WHAT THE TASK REQUIRES: Search the records for the string "dflHdr", and show each line where it appears.

[Collected data entries]
>>>>>

-- ==== Sys2Proof/Tests/Slice0.lean ====
section
/-! SUPPORT. The model's own tests: ill-formed terms that the check refuses, the decoding of words written out from the
spec's encodings, worked examples of the spec, and for each obligation with hypotheses a state that meets them. -/

namespace Sys2Proof.Tests

set_option Elab.async false

open Machine Safety

/-- Bits as the tests write them: I is 1, O is 0. -/
abbrev I : Bool := true
abbrev O : Bool := false

/-- Nineteen code lengths: thirteen of 4 and six of 5. -/
def clTree : Tree := treeOf (List.replicate 13 4 ++ List.replicate 6 5)

/-- A machine of two engines. -/
def base : State := State.resetWith { nmax := 2, engineFault := [], xxh := .intended }

/-- A session of 1 KiB blocks and window on two engines. -/
def run (d : Dir) (ph : Phase) (cfg : Word) : State :=
  { base with phase := ph, dir := d, scfg := { cfg := cfg, blockKib := 1, windowKib := 1, engines := 2 } }

/-- A decompression that has produced two bytes. -/
def dec2 : State :=
  { run .decompress .body 0 with unp := { base.unp with produced := 2, outwin := [(0, 65), (1, 66)] } }

theorem dec2_filled : WindowFilled dec2.unp := by unfold WindowFilled; decide

/-- An engine that holds four bytes and has gathered two literals. -/
def engine4 (j : Job) (fin : Bool) : Engine :=
  { Engine.reset with
    job := j, blkbuf := [(0, 1), (1, 2), (2, 3), (3, 4)], blklen := 4, litrun := 2, cov := 4
    unit := { Engine.reset.unit with isFinal := fin }
    unp := { Engine.reset.unp with produced := 1, outwin := [(0, 65)], blkmax := 6 } }

theorem engine4_filled (j : Job) (fin : Bool) : BlockFilled (engine4 j fin) := by
  have h : ∀ a, a < 4 → (Memory.read [(0, 1), (1, 2), (2, 3), (3, 4)] a).isSome = true := by decide
  exact h

theorem engine4_window (j : Job) (fin : Bool) : WindowFilled (engine4 j fin).unp := by
  have h : ∀ a, a < 1 → (Memory.read [(0, 65)] a).isSome = true := by decide
  exact h

/-- A compression whose engine 0 is the one above. -/
def packing (cfg : Word) (j : Job) (fin : Bool) : State := { run .compress .body cfg with engines := [engine4 j fin] }

/-- A tree whose last two of n + 2 symbols have the codes 0 and 1. -/
def endTree (n : Nat) : Tree := { lens := List.replicate n 0 ++ [1, 1], codes := List.replicate n 0 ++ [0, 1] }

theorem endTree_ok (n : Nat) : TreeOk (endTree n) := by
  have hl : ∀ a, (endTree n).lens.getD a 0 = if a = n ∨ a = n + 1 then 1 else 0 := by
    intro a; simp only [endTree, List.getD_eq_getElem?_getD, List.getElem?_append, List.getElem?_replicate, List.length_replicate]
    rcases Nat.lt_trichotomy a n with h | h | h
    · rw [if_pos h, if_pos h, if_neg (by omega)]; rfl
    · subst h; simp
    · rw [if_neg (by omega)]
      by_cases h1 : a = n + 1
      · subst h1; simp
      · rw [if_neg (by omega), List.getElem?_eq_none (by simp; omega)]; rfl
  have hc : ∀ a, (endTree n).codes.getD a 0 = if a = n + 1 then 1 else 0 := by
    intro a; simp only [endTree, List.getD_eq_getElem?_getD, List.getElem?_append, List.getElem?_replicate, List.length_replicate]
    rcases Nat.lt_trichotomy a n with h | h | h
    · rw [if_pos h, if_pos h, if_neg (by omega)]; rfl
    · subst h; simp
    · rw [if_neg (by omega)]
      by_cases h1 : a = n + 1
      · subst h1; simp
      · rw [if_neg (by omega), List.getElem?_eq_none (by simp; omega)]; rfl
  refine ⟨by simp [endTree], ?_, ?_⟩
  · intro a; rw [hc, hl]; split_ifs <;> simp_all
  · intro a b _ _ hab; rw [hl, hl, hc, hc]
    intro h1 h2 _
    split_ifs at * <;> simp_all

/-- Limits with a minimum match of 1. -/
def abLimits : MatchLimits := { minMatch := 1, maxMatch := 8, maxOffset := 8, lz4 := false }

/-- The fixed block of literals that a DEFLATE engine packs, token by token. -/
def dflFixed (bs : List Byte) : Option Engine :=
  some (dflEob (bs.foldl (fun g b => dflLit b g)
    (putHeader 1 { engine4 .pack true with tabs := Tables.reset.fixed, result := { Engine.reset.result with bytes := [] } })))

/-- R92. -/
theorem test_wf_refuses_match_offset_0 :
    (Instr.matchTok 0 3).wellFormed = false ∧ (Instr.matchTok 65537 3).wellFormed = false ∧
    (Instr.matchTok 1 2).wellFormed = false ∧ (Instr.matchTok 65536 3).wellFormed = true :=
  by decide +kernel

/-- R101, R257. -/
theorem test_wf_refuses_stored_body :
    (Instr.dflStoredBody 2 0xFFFD [1]).wellFormed = false ∧ (Instr.dflStoredBody 2 2 [1]).wellFormed = false ∧
    (Instr.dflStoredBody 2 0xFFFD [1, 2]).wellFormed = true :=
  by decide +kernel

/-- R107, R258. -/
theorem test_wf_refuses_dyn_header :
    (Instr.dflDynHeader 29 29 0 [1, 1, 1]).wellFormed = false ∧ (Instr.dflDynHeader 30 0 0 [1, 1, 1, 1]).wellFormed = false ∧
    (Instr.dflDynHeader 29 29 0 [1, 1, 1, 1]).wellFormed = true :=
  by decide +kernel

/-- R113, R288. -/
theorem test_wf_refuses_gzip_parts :
    (Instr.gzipHeader 0x1F 0x8B 8 4 0 0 0 none none none none).wellFormed = false ∧
    (Instr.gzipHeader 0x1F 0x8B 8 8 0 0 0 none (some [1, 0]) none none).wellFormed = false ∧
    (Instr.gzipHeader 0x1F 0x8B 8 16 0 0 0 none none none none).wellFormed = false ∧
    (Instr.gzipHeader 0x1F 0x8B 8 0 0 0 0 none none none (some 1)).wellFormed = false ∧
    (Instr.gzipHeader 0x1F 0x8B 7 4 0 0 0 (some []) none none none).wellFormed = false ∧
    (Instr.gzipHeader 0x1F 0x8B 8 8 0 0 0 none (some [1]) none none).wellFormed = true :=
  by decide +kernel

/-- R115, R322. -/
theorem test_wf_refuses_lz4_descriptor :
    (Instr.lz4Descriptor 0x60 none none none none).wellFormed = false ∧
    (Instr.lz4Descriptor 0x68 (some 0x40) none none (some 0)).wellFormed = false ∧
    (Instr.lz4Descriptor 0x61 (some 0x40) none none (some 0)).wellFormed = false ∧
    (Instr.lz4Descriptor 0x20 (some 0x40) none none none).wellFormed = false ∧
    (Instr.lz4Descriptor 0x60 (some 0x30) none none (some 0)).wellFormed = false ∧
    (Instr.lz4Descriptor 0x60 (some 0x40) none none (some 0x82)).wellFormed = true :=
  by decide +kernel

/-- R116. -/
theorem test_wf_refuses_lz4_blocks :
    (Instr.lz4BlockCompressed 0 [] none).wellFormed = false ∧
    (Instr.lz4BlockCompressed 2 [1] none).wellFormed = false ∧
    (Instr.lz4BlockStored 2 [1] none).wellFormed = false ∧
    (Instr.lz4BlockStored 1 [] (some 0)).wellFormed = false ∧
    (Instr.lz4BlockStored 1 [1] (some 0)).wellFormed = true :=
  by decide +kernel

/-- R117. -/
theorem test_wf_refuses_lz4_sequence :
    (Instr.lz4Sequence [1] none).wellFormed = false ∧ (Instr.lz4Sequence [1] (some (1, 0))).wellFormed = true :=
  by decide +kernel

/-- R120. -/
theorem test_wf_refuses_snp_preamble :
    (Instr.snpPreamble []).wellFormed = false ∧ (Instr.snpPreamble [0x80]).wellFormed = false ∧
    (Instr.snpPreamble [1, 2]).wellFormed = false ∧ (Instr.snpPreamble [0x80, 0]).wellFormed = true :=
  by decide +kernel

/-- R122. -/
theorem test_wf_refuses_snp_literal :
    (Instr.snpLiteral 0 [] [1, 2]).wellFormed = false ∧ (Instr.snpLiteral 60 [] [1]).wellFormed = false ∧
    (Instr.snpLiteral 2 [] [1, 2, 3]).wellFormed = true :=
  by decide +kernel

/-- R94, bit 0 first. -/
theorem test_decode_commands :
    decode .cmd [O, O, O, O] = .ok .nop [] ∧
    decode .cmd [I, O, O, O] = .ok .startCompress [] ∧
    decode .cmd [O, I, O, O] = .ok .startDecompress [] ∧
    decode .cmd [I, I, O, O] = .ok .cancel [] ∧
    decode .cmd [O, O, I, O] = .ok .softReset [] ∧
    decode .cmd [I, O, I, O] = .ok .cmdReserved5 [] ∧
    decode .cmd [O, I, I, O] = .ok (.cmdReserved6to7 0) [] ∧
    decode .cmd [I, I, I, O] = .ok (.cmdReserved6to7 1) [] ∧
    decode .cmd [O, O, O, I] = .ok (.cmdReserved8to15 0) [] ∧
    decode .cmd [I, I, I, I] = .ok (.cmdReserved8to15 7) [] :=
  by decide +kernel

/-- R95. -/
theorem test_decode_config_codec :
    decode (.cfg .codec) [O, O, O] = .ok .cfgCodecDeflate [] ∧
    decode (.cfg .codec) [I, O, O] = .ok .cfgCodecZlib [] ∧
    decode (.cfg .codec) [O, I, O] = .ok .cfgCodecGzip [] ∧
    decode (.cfg .codec) [I, I, O] = .ok .cfgCodecLz4 [] ∧
    decode (.cfg .codec) [O, O, I] = .ok .cfgCodecSnappy [] ∧
    decode (.cfg .codec) [I, O, I] = .ok .cfgCodecZstd [] ∧
    decode (.cfg .codec) [O, I, I] = .ok (.cfgCodecReserved 0) [] ∧
    decode (.cfg .codec) [I, I, I] = .ok (.cfgCodecReserved 1) [] :=
  by decide +kernel

/-- R95. -/
theorem test_decode_config_others :
    decode (.cfg .cksel) [O, O] = .ok .cfgCkselNone [] ∧
    decode (.cfg .cksel) [I, O] = .ok .cfgCkselCrc32 [] ∧
    decode (.cfg .cksel) [O, I] = .ok .cfgCkselAdler32 [] ∧
    decode (.cfg .cksel) [I, I] = .ok .cfgCkselReserved3 [] ∧
    decode (.cfg .treeMode) [O, O] = .ok .cfgTreeStored [] ∧
    decode (.cfg .treeMode) [I, O] = .ok .cfgTreeFixed [] ∧
    decode (.cfg .treeMode) [O, I] = .ok .cfgTreeDynamic [] ∧
    decode (.cfg .treeMode) [I, I] = .ok .cfgTreeReserved3 [] ∧
    decode (.cfg .isLazy) [O] = .ok .cfgLazy0 [] ∧
    decode (.cfg .isLazy) [I] = .ok .cfgLazy1 [] ∧
    decode (.cfg .iomode) [O] = .ok .cfgIomodeBuffer [] ∧
    decode (.cfg .iomode) [I] = .ok .cfgIomodeStream [] :=
  by decide +kernel

/-- R61; bit places log entry 9. -/
theorem test_decode_beats :
    decode .beat [I, O, O, O, O, I, I, O, O, O] = .ok (.beatData 0x61) [] ∧
    decode .beat [I, O, O, O, O, I, I, O, I, O] = .ok (.beatDataLast 0x61) [] ∧
    decode .beat [O, O, O, O, O, O, O, O, I, I] = .ok .beatEndEmpty [] ∧
    decode .beat [O, O, O, O, O, O, O, O, O, I] = .illegal :=
  by decide +kernel

/-- R92, V-LZ token words. -/
theorem test_decode_tokens :
    decode .token (natBits 40 0x0000000061) = .ok (.lit 0x61) [] ∧
    decode .token (natBits 40 0x4000010102) = .ok (.matchTok 1 258) [] ∧
    decode .token (natBits 40 0x40FFFF0004) = .ok (.matchTok 65535 4) [] ∧
    decode .token (natBits 40 0x4100000003) = .ok (.matchTok 65536 3) [] ∧
    decode .token (natBits 40 0x8000000000) = .ok .eob [] ∧
    decode .token (natBits 40 0xC000000005) = .ok (.tokenReserved 5) [] ∧
    decode .token (natBits 40 0x0000000100) = .illegal ∧
    decode .token (natBits 40 0x4200000003) = .illegal :=
  by decide +kernel

/-- R100. -/
theorem test_decode_deflate_headers :
    decode .dflHdr [I, O, O] = .ok (.dflBlockStored true) [] ∧
    decode .dflHdr [I, I, O] = .ok (.dflBlockFixed true) [] ∧
    decode .dflHdr [O, O, I] = .ok (.dflBlockDynamic false) [] ∧
    decode .dflHdr [I, I, I] = .ok (.dflBlockReserved true) [] :=
  by decide +kernel

/-- R101, R107, R258. -/
theorem test_decode_deflate_bodies :
    decode (.dflStored 0) (bitsOfBytes [3, 0, 0xFC, 0xFF, 0x61, 0x62, 0x63]) = .ok (.dflStoredBody 3 0xFFFC [0x61, 0x62, 0x63]) [] ∧
    decode (.dflStored 5) ([I, I, I, I, I] ++ bitsOfBytes [1, 0, 0xFF, 0xFF, 0xFF]) = .ok (.dflStoredBody 1 0xFFFF []) (bitsOfBytes [0xFF]) ∧
    decode .dflDyn [I, O, O, O, O, O, I, O, O, O, O, O, O, O, I, O, O, O, I, O, I, I, O, I, I, I, I] = .ok (.dflDynHeader 1 2 0 [1, 2, 3, 7]) [I] ∧
    decode .dflDyn [O, I, I, I, I, O, O, O, O, O, O, O, O, O, I] = .ok (.dflDynHeader 30 0 0 []) [I] :=
  by decide +kernel

/-- R106. -/
theorem test_decode_literals :
    decode (.llSym fixedTreeLL) [O, O, I, I, O, O, O, O, I] = .ok (.llLiteral 0) [I] ∧
    decode (.llSym fixedTreeLL) [I, O, O, I, O, O, O, I, I] = .ok (.llLiteral 97) [I] ∧
    decode (.llSym fixedTreeLL) [I, O, I, I, I, I, I, I, I] = .ok (.llLiteral 143) [I] ∧
    decode (.llSym fixedTreeLL) [I, I, O, O, I, O, O, O, O, I] = .ok (.llLiteral 144) [I] ∧
    decode (.llSym fixedTreeLL) [I, I, I, I, I, I, I, I, I, I] = .ok (.llLiteral 255) [I] ∧
    decode (.llSym fixedTreeLL) [O, O, O, O, O, O, O] = .ok .llEob [] ∧
    decode (.llSym fixedTreeLL) [I, I, O, O, O, I, I, O] = .ok (.llIllegal 0) [] ∧
    decode (.llSym fixedTreeLL) [I, I, O, O, O, I, I, I] = .ok (.llIllegal 1) [] ∧
    decode (.llSym fixedTreeLL) [I, I, O, O, O, I] = .short :=
  by decide +kernel

/-- R104, R106. -/
theorem test_decode_lengths_257 :
    decode (.llSym fixedTreeLL) [O, O, O, O, O, O, I] = .ok .llLen257 [] ∧
    decode (.llSym fixedTreeLL) [O, O, O, O, O, I, O] = .ok .llLen258 [] ∧
    decode (.llSym fixedTreeLL) [O, O, O, O, O, I, I] = .ok .llLen259 [] ∧
    decode (.llSym fixedTreeLL) [O, O, O, O, I, O, O] = .ok .llLen260 [] ∧
    decode (.llSym fixedTreeLL) [O, O, O, O, I, O, I] = .ok .llLen261 [] ∧
    decode (.llSym fixedTreeLL) [O, O, O, O, I, I, O] = .ok .llLen262 [] ∧
    decode (.llSym fixedTreeLL) [O, O, O, O, I, I, I] = .ok .llLen263 [] ∧
    decode (.llSym fixedTreeLL) [O, O, O, I, O, O, O] = .ok .llLen264 [] ∧
    decode (.llSym fixedTreeLL) [O, O, O, I, O, O, I, I] = .ok (.llLen265 1) [] ∧
    decode (.llSym fixedTreeLL) [O, O, O, I, O, I, O, I] = .ok (.llLen266 1) [] :=
  by decide +kernel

<<<<<

WRITTEN ANSWER:
    decode .dflHdr [I, O, O] = .ok (.dflBlockStored true) [] ∧
    decode .dflHdr [I, I, O] = .ok (.dflBlockFixed true) [] ∧
    decode .dflHdr [O, O, I] = .ok (.dflBlockDynamic false) [] ∧
    decode .dflHdr [I, I, I] = .ok (.dflBlockReserved true) [] :=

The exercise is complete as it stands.